DEVELOPMENTAL REGULATION OF T CELL
ANTIGEN RECEPTOR EXPRESSION AND FUNCTION
DAVID L. WIEST, Ph.D., Associate Member
STANLEY M. BELKOWSKI, Ph.D., Research Associate (from
November 1998)
MARC A. BERGER, Ph.D., Postdoctoral Associate
MICHAEL O. CARLETON, Ph.D., Postdoctoral Associate
MICHELE R. RHODES, B.S., Scientific Technician
The specific recognition and destruction of target cells (e.g., tumors) by
cytotoxic T lymphocytes is mediated by a structure on the T cell surface
known as the T cell antigen receptor (TCR) complex, which upon encountering
its cognate ligand transduces activation signals to the T cell cytoplasm.

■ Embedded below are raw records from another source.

-- ==== Sys2Proof/Tests/Slice0.lean ====
section
/-!
SUPPORT. Tests and witnesses. Expected values come from spec/: the encodings of 30_encoding and opcode_table.json, the
worked vectors of 95_test_vectors (their ids are in the docstrings) and 45_disassembler R120. A `witness_<Name>` theorem
shows states and operands that meet the hypotheses of `Obligations.<Name>`, for each of its clauses.
-/
namespace Sys2Proof.Tests

open Sys2Proof.Machine

/-! ### Helpers -/

/-- An outcome is a next state that meets a test. -/
def after (o : Host.Outcome State Fault Refusal) (p : State → Bool) : Bool :=
  match o with
  | .next t => p t
  | .fault _ => false
  | .refused _ => false

/-- A state with a word of memory placed by the test. -/
def place (a : Nat) (w : Word) (s : State) : State := { s with mem := s.mem.writeBytes a (wordBytes w) }

/-- The reset state at a given `pc`, with the given register values placed by the test. -/
def start (pc : Word) (regs : List (RegIdx × Word)) : State :=
  regs.foldl (fun s r => writeReg s r.1 r.2) { State.reset with pc := pc }

/-- Place an instruction word where the next step fetches it, step, and test the state after. -/
def runs (s : State) (w : Nat) (p : State → Bool) : Bool := after (step (s.withFetchWord 32 w)) p

/-- The vectors of 95_test_vectors sections 6 and 7: `x[1] = a`, `x[2] = b`, result `x[3] = r`, `pc = 4`, no report. -/
def alu (w : Nat) (a b r : Word) : Bool :=
  runs (start 0 [(1, a), (2, b)]) w (fun t => readReg t 3 == r && t.pc == 4 && t.reports == [] && !t.halted)

/-! ### Well-formedness: one ill-formed layout for each check (00_scope R6), and what is at the boundary -/

theorem test_layout_program_size_not_a_multiple_of_4 : (Layout.mk 0x1002 0x1000 0x800).wf = false := by decide

theorem test_layout_video_size_not_a_multiple_of_4 : (Layout.mk 0x1000 0x1001 0x800).wf = false := by decide

theorem test_layout_kernel_size_not_a_multiple_of_4 : (Layout.mk 0x1000 0x1000 0x803).wf = false := by decide

theorem test_layout_kernel_too_small : (Layout.mk 0x1000 0x1000 396).wf = false := by decide

theorem test_layout_memory_too_large : (Layout.mk 0x7FFFFE74 0 400).wf = false := by decide

theorem test_layout_at_the_boundary :
    (Layout.mk 0 0 400).wf = true ∧ (Layout.mk 0x7FFFFE70 0 400).wf = true ∧ Config.defaultLayout.wf = true := by decide

/-! ### Decoding: every constructor, from its encoding written out (30_encoding R46, R53) -/

theorem test_decode_control_and_memory :
    decodeWord 0b000000_00000_00000_0000000000000000 = some .halt ∧
    decodeWord 0b011000_00011_00001_1111111111111101 = some (.ld 1 (-3) 3) ∧
    decodeWord 0b011001_00011_00001_1111111111111101 = some (.st 3 (-3) 1) ∧
    decodeWord 0b011011_00011_00001_0000000000000000 = some (.jmp 1 3) ∧
    decodeWord 0b011100_00011_00001_1111111111111101 = some (.beq 1 (-3) 3) ∧
    decodeWord 0b011101_00011_00001_1111111111111101 = some (.bne 1 (-3) 3) ∧
    decodeWord 0b011111_00011_00000_1111111111111101 = some (.ldr (-3) 3) := by decide

theorem test_decode_register_alu :
    decodeWord 0b100000_00011_00001_00010_00000000000 = some (.add 1 2 3) ∧
    decodeWord 0b100001_00011_00001_00010_00000000000 = some (.sub 1 2 3) ∧
    decodeWord 0b100010_00011_00001_00010_00000000000 = some (.mul 1 2 3) ∧
    decodeWord 0b100011_00011_00001_00010_00000000000 = some (.div 1 2 3) ∧
    decodeWord 0b100100_00011_00001_00010_00000000000 = some (.cmpeq 1 2 3) ∧
    decodeWord 0b100101_00011_00001_00010_00000000000 = some (.cmplt 1 2 3) ∧
    decodeWord 0b100110_00011_00001_00010_00000000000 = some (.cmple 1 2 3) := by decide

theorem test_decode_register_alu_logic_and_shifts :
    decodeWord 0b101000_00011_00001_00010_00000000000 = some (.and 1 2 3) ∧
    decodeWord 0b101001_00011_00001_00010_00000000000 = some (.or 1 2 3) ∧
    decodeWord 0b101010_00011_00001_00010_00000000000 = some (.xor 1 2 3) ∧
    decodeWord 0b101100_00011_00001_00010_00000000000 = some (.shl 1 2 3) ∧
    decodeWord 0b101101_00011_00001_00010_00000000000 = some (.shr 1 2 3) ∧
    decodeWord 0b101110_00011_00001_00010_00000000000 = some (.sra 1 2 3) := by decide

theorem test_decode_literal_alu :
    decodeWord 0b110000_00011_00001_1111111111111101 = some (.addc 1 (-3) 3) ∧
    decodeWord 0b110001_00011_00001_1111111111111101 = some (.subc 1 (-3) 3) ∧
    decodeWord 0b110010_00011_00001_1111111111111101 = some (.mulc 1 (-3) 3) ∧
    decodeWord 0b110011_00011_00001_1111111111111101 = some (.divc 1 (-3) 3) ∧
    decodeWord 0b110100_00011_00001_1111111111111101 = some (.cmpeqc 1 (-3) 3) ∧
    decodeWord 0b110101_00011_00001_1111111111111101 = some (.cmpltc 1 (-3) 3) ∧
    decodeWord 0b110110_00011_00001_1111111111111101 = some (.cmplec 1 (-3) 3) := by decide

theorem test_decode_literal_alu_logic_and_shifts :
    decodeWord 0b111000_00011_00001_1111111111111101 = some (.andc 1 (-3) 3) ∧
    decodeWord 0b111001_00011_00001_1111111111111101 = some (.orc 1 (-3) 3) ∧
    decodeWord 0b111010_00011_00001_1111111111111101 = some (.xorc 1 (-3) 3) ∧
    decodeWord 0b111100_00011_00001_1111111111111101 = some (.shlc 1 (-3) 3) ∧
    decodeWord 0b111101_00011_00001_1111111111111101 = some (.shrc 1 (-3) 3) ∧
    decodeWord 0b111110_00011_00001_1111111111111101 = some (.srac 1 (-3) 3) := by decide

/-- 30_encoding R50: unused bits are ignored. -/
theorem test_decode_ignores_unused_bits :
    decodeWord 0x03FFFFFF = some .halt ∧ decodeWord 0x806117FF = some (.add 1 2 3) ∧
    decodeWord 0x6C61FFFF = some (.jmp 1 3) ∧ decodeWord 0x7C7F0005 = some (.ldr 5 3) := by decide

/-- 30_encoding R54 and vectors H5, H6. -/
theorem test_decode_rejects_by_name :
    decode (wordBytes 0x04000000) = .error (.invalidOpcode 0x04000000) ∧
    decode (wordBytes 0xAC611000) = .error (.invalidOpcode 0xAC611000) ∧
    decode (wordBytes 0xFFFFFFFF) = .error (.invalidOpcode 0xFFFFFFFF) ∧
    decode [0x00, 0x00, 0x00] = .error (.truncated 3) := by
  exact ⟨rfl, rfl, rfl, rfl⟩

/-- 30_encoding R45, 20_memory R29: the first byte is the least significant; the rest is left over. -/
theorem test_decode_bytes_little_endian :
    decode [0x05, 0x00, 0x41, 0xC0, 0x99] = .ok (.addc 1 5 2, [0x99]) ∧
    encodeBytes (.addc 1 5 2) = [0x05, 0x00, 0x41, 0xC0] ∧ decodeTableWord 32 0xC0410005 = some (.addc 1 5 2) := by
  exact ⟨rfl, rfl, rfl⟩

/-- 00_scope R5: the map is one to one and gives HALT the number 0. -/
theorem test_opcode_map_injective : (∀ m n, opcodeNumber m = opcodeNumber n → m = n) ∧ opcodeNumber .halt = 0 := by
  refine ⟨fun m n => ?_, rfl⟩
  cases m <;> cases n <;> simp [opcodeNumber]

/-! ### Disassembler (45_disassembler R120; 95_test_vectors section 8) -/

theorem test_disassemble_templates :
    disassemble 0x00000000 = ("HALT".toList, true) ∧
    disassemble 0x60410004 = ("LD(R1, 4, R2)".toList, true) ∧
    disassemble 0x645F0100 = ("ST(R2, 256, R31)".toList, true) ∧
    disassemble 0x6FFC0000 = ("JMP(R28, R31)".toList, true) ∧
    disassemble 0x739F0002 = ("BEQ(R31, 2, R28)".toList, true) ∧
    disassemble 0x77E1FFFD = ("BNE(R1, -3, R31)".toList, true) ∧
    disassemble 0x7C200007 = ("LDR(7, R1)".toList, true) := by decide

theorem test_disassemble_alu_and_invalid :
    disassemble 0x80611000 = ("ADD(R1, R2, R3)".toList, true) ∧
    disassemble 0xC0410005 = ("ADDC(R1, 5, R2)".toList, true) ∧
    disassemble 0xF861FFFF = ("SRAC(R1, -1, R3)".toList, true) ∧
    disassemble 0xF4620020 = ("SHRC(R2, 32, R3)".toList, true) ∧
    disassemble 0xAC611000 = ("INVALID".toList, false) := by decide

/-! ### Memory (95_test_vectors section 2) -/

/-- M6 and M7: tail reads. -/
theorem test_tail_read :
    (memRead (place 0x27FC 0xCCBBAA99 State.reset) 0x27FD).1 = 0x00CCBBAA ∧
    (memRead (place 0x27FC 0xCCBBAA99 State.reset) 0x27FF).1 = 0x000000CC ∧
    (memRead State.reset 0x27FD).2 = { State.reset with laa := 0x27FD } := by decide

/-- M8: an out-of-range read. -/
theorem test_out_of_range_read :
    memRead { State.reset with laa := 0x55 } 0x2800 =
      (0, { State.reset with laa := 0x55, reports := [.outOfRangeRead 0x2800], faulted := true }) := by decide

/-- M1: little-endian store, and the canonical form of what is stored. -/
theorem test_store_little_endian :
    (memWrite State.reset 0x100 0x11220044).mem = [(0x100, 0x44), (0x102, 0x22), (0x103, 0x11)] := by decide

/-- M4: a misaligned store. -/
theorem test_misaligned_store :
    wordAt (memWrite (place 0x104 0xAABBCCDD (place 0x100 0x11223344 State.reset)) 0x102 0xDEADBEEF) 0x100 = 0xBEEF3344 ∧
    wordAt (memWrite (place 0x104 0xAABBCCDD (place 0x100 0x11223344 State.reset)) 0x102 0xDEADBEEF) 0x104 =
      0xAABBDEAD := by decide

/-- M11: a tail store is refused whole. -/
theorem test_tail_store :
    memWrite State.reset 0x27FD 7 = { State.reset with reports := [.outOfRangeWrite 0x27FD], faulted := true } := by decide

/-- 10_state R23: the register accessor's range. -/
theorem test_read_register :
    readRegister (writeReg (writeReg State.reset 30 7) 31 9) 30 = (7, []) ∧
    readRegister (writeReg State.reset 31 9) 31 = (0, []) ∧
    readRegister State.reset 32 = (0, [.invalidRegister 32]) := by decide

/-- 60_exceptions R121: an accessor's report is folded into the mark, and nothing of the machine changes. -/
theorem test_accessor_reports_are_marked :
    after (perform (.readRegister 32) State.reset)
      (fun t => decide (t = { State.reset with reports := [.invalidRegister 32], faulted := true })) = true ∧
    after (perform (.readMemoryWord 0x2800) State.reset)
      (fun t => decide (t = { State.reset with reports := [.outOfRangeRead 0x2800], faulted := true })) = true ∧
    after (perform (.readRegister 31) State.reset) (fun t => decide (t = State.reset)) = true := by decide

/-! ### The step (95_test_vectors section 3) -/

/-- H1 and H3. -/
theorem test_halt_from_reset :
    after (step State.reset) (fun t => decide (t = { State.reset with halted := true })) = true ∧
    after (step { State.reset with halted := true }) (fun t => decide (t = { State.reset with halted := true })) = true := by
  decide

/-- H4. -/
theorem test_fetch_out_of_range :
    after (step (start 0x2800 [])) (fun t => t.halted && t.pc == 0x2800 && t.reports == [.outOfRangeRead 0x2800]) = true := by
  decide

/-- H5. -/
theorem test_invalid_opcode :
    runs State.reset 0x04000000 (fun t => t.pc == 0 && !t.halted && t.reports == [.invalidOpcode 0x04000000]) = true := by
  decide

/-- H7. -/
theorem test_in_service_clears_below_program_end :
    runs { start 0x0FFC [] with iis := true } 0x83FFF800 (fun t => !t.iis && t.pc == 0x1000) = true := by decide

/-- H8. -/
theorem test_in_service_stays_at_program_end :
    runs { start 0x1000 [] with iis := true } 0x83FFF800 (fun t => t.iis && t.pc == 0x1004) = true := by decide

/-- 10_state R14, U5: the model's fault. -/
theorem test_misaligned_pc : step (start 2 []) = .fault (.misalignedPc 2) := rfl

/-! ### Loads, stores, LDR (95_test_vectors section 4) -/

/-- A2. -/
theorem test_ld_negative_offset :
    runs (place 0xFC 0x12345678 (start 0 [(1, 0x100)])) 0x6041FFFC
      (fun t => readReg t 2 == 0x12345678 && t.laa == 0xFC && t.pc == 4) = true := by decide

/-- A6. -/
theorem test_ld_out_of_range :
    runs (start 0 [(2, 7)]) 0x605FFFFC
      (fun t => readReg t 2 == 0 && t.laa == 0 && t.pc == 4 && t.reports == [.outOfRangeRead 0xFFFFFFFC]) = true := by
  decide

/-- A7. -/
theorem test_st :
    runs (start 0 [(1, 0x200), (2, 0xDEADBEEF)]) 0x64410008
      (fun t => wordAt t 0x208 == 0xDEADBEEF && t.mem.readByte 0x208 == 0xEF && t.laa == 0x208 && t.pc == 4) = true := by
  decide

/-- A10. -/
theorem test_st_out_of_range :
    runs (start 0 [(1, 7)]) 0x643F7FFF
      (fun t => t.laa == 0 && t.pc == 4 && t.reports == [.outOfRangeWrite 0x7FFF] && t.mem.readByte 0x7FFF == 0) = true := by
  decide

/-- A13: a target equal to the kernel base is a load. -/
theorem test_ldr_at_kernel_base :
    runs (place 0x2000 0x04030201 (start 0 [(1, 0x5A5A5A5A)])) 0x7C2007FF
      (fun t => readReg t 1 == 0x04030201 && t.laa == 0x2000) = true := by decide

/-- A14: a target above it is a store. -/
theorem test_ldr_above_kernel_base :
    runs (place 0x2004 0x08070605 (start 0 [(1, 0x5A5A5A5A)])) 0x7C200800
      (fun t => readReg t 1 == 0x5A5A5A5A && wordAt t 0x2004 == 0x5A5A5A5A && t.laa == 0x2004) = true := by decide

/-! ### Control transfer (95_test_vectors section 5) -/

/-- B1. -/
theorem test_jmp :
    runs (start 8 [(1, 0x103)]) 0x6C410000 (fun t => readReg t 2 == 0xC && t.pc == 0x100) = true := by decide

/-- B2. -/
theorem test_jmp_links_first :
    runs (start 8 [(1, 0x200)]) 0x6C210000 (fun t => readReg t 1 == 0xC && t.pc == 0xC) = true := by decide

/-- B9. -/
theorem test_beq_backwards :
    runs (start 0x10 []) 0x7041FFFB (fun t => readReg t 2 == 0x14 && t.pc == 0) = true := by decide

/-- B12. -/
theorem test_beq_links_first :
    runs (start 0x10 []) 0x70210003 (fun t => readReg t 1 == 0x14 && t.pc == 0x14) = true := by decide

/-- B7. -/
theorem test_bne_taken :
    runs (start 0x10 [(1, 5)]) 0x74410003 (fun t => readReg t 2 == 0x14 && t.pc == 0x20) = true := by decide

/-- B8. -/
theorem test_bne_not_taken :
    runs (start 0x10 []) 0x74410003 (fun t => readReg t 2 == 0x14 && t.pc == 0x14) = true := by decide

Since the ligand-binding and signaling capabilities of the TCR reside on
distinct polypeptide subunits (TCRab subunits bind
antigen while CD3gde and z subunits transduce signals), it is essential for TCR
function that these distinct subunits only be expressed on the cell surface
as part of a complete complex. Surface expression of only complete TCR
complexes is ensured by tight control of both subunit assembly in the
endoplasmic reticulum (ER) and the subsequent movement of those complexes
through the network of membrane-bound organelles termed the "secretory
apparatus".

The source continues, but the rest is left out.